Obama can help fill the jobs during energy boom

  Fort Worth Star-Telegram

If the old adage was, “To get a good job, get a good education,” the new one should be, “To get a good job, go work in the oil and gas industry.”

A college education is still a good choice, but thousands of high-paying, blue-collar jobs are begging for skilled workers thanks to the U.S. energy boom. And while President Obama has done little to create these jobs, he could take some steps to help fill them.

In 2012, USA Today cited Tom Tunstall, research director for the Institute for Economic Development at the University of Texas at San Antonio, as saying that Texas’ Eagle Ford shale project is expected to create 54,000 jobs by 2021, only 15 percent requiring a college degree.

And that’s just to extract the oil and gas from one field in Texas. It must then be transported and refined, which creates a different set of high-paying jobs.

Bloomberg News reports the Gulf Coast is facing a growing shortage of blue-collar workers:
“Companies [i.e., processing and refining] will spend $35 billion, more than ever, on expansion projects along the Houston Ship Channel by next year, creating a total of 265,800 jobs, a 2012 Greater Houston Port Bureau survey shows,” Bloomberg said.

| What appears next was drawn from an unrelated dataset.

-- ==== Sys2Proof/Laws/Dispatch.lean ====
section
/-! SUPPORT. What `exec` does of each constructor: the meaning its arm calls. -/
namespace Sys2Proof.Machine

“Louisiana, where $60 billion in building projects are planned through 2016, will need 86,300 workers over that time, according to the state’s Workforce Commission.”

And notice which workers benefit the most from this expansion: “The biggest shortages will be for welders, electricians, instrumentation technicians, fabricators and pipe fitters….”

Of the 10 leading oil- and gas-producing states, five have significantly lower unemployment rates than the national average of 6.7 percent. North Dakota has a 2.6 percent unemployment rate, Wyoming is 4.0 percent, Utah 4.1 percent, Oklahoma 4.5 percent, and here in Texas it’s just 5.5 percent.

Railroads are also booming because so much oil is shipped over rail, partly as a result of the time it takes to build new pipelines, especially in the midst of worker shortages.

And cities, counties and states have to try and meet the infrastructure needs of individuals and families who are moving to the high-production areas. That means more jobs building roads, housing, schools, medical facilities and retail facilities.

If President Obama really wants to be helpful, there are a couple of things he could do.

First, the administration needs to quit hammering the private, for-profit technical schools. High-paying, energy-related jobs need skilled workers, and technical schools provide that training.

Many of those schools’ students receive federal aid to cover the costs of their education. A public policy case could be made for removing all federal education subsidies, but if the government is still going to cover tuition for low-income students, then accredited private sector schools should be included.

Second, the administration needs to quickly process the numerous applications for permits to build liquefied natural gas (LNG) terminals that would allow the U.S. to export gas to other countries, ensuring that jobs would be around for years, if not decades.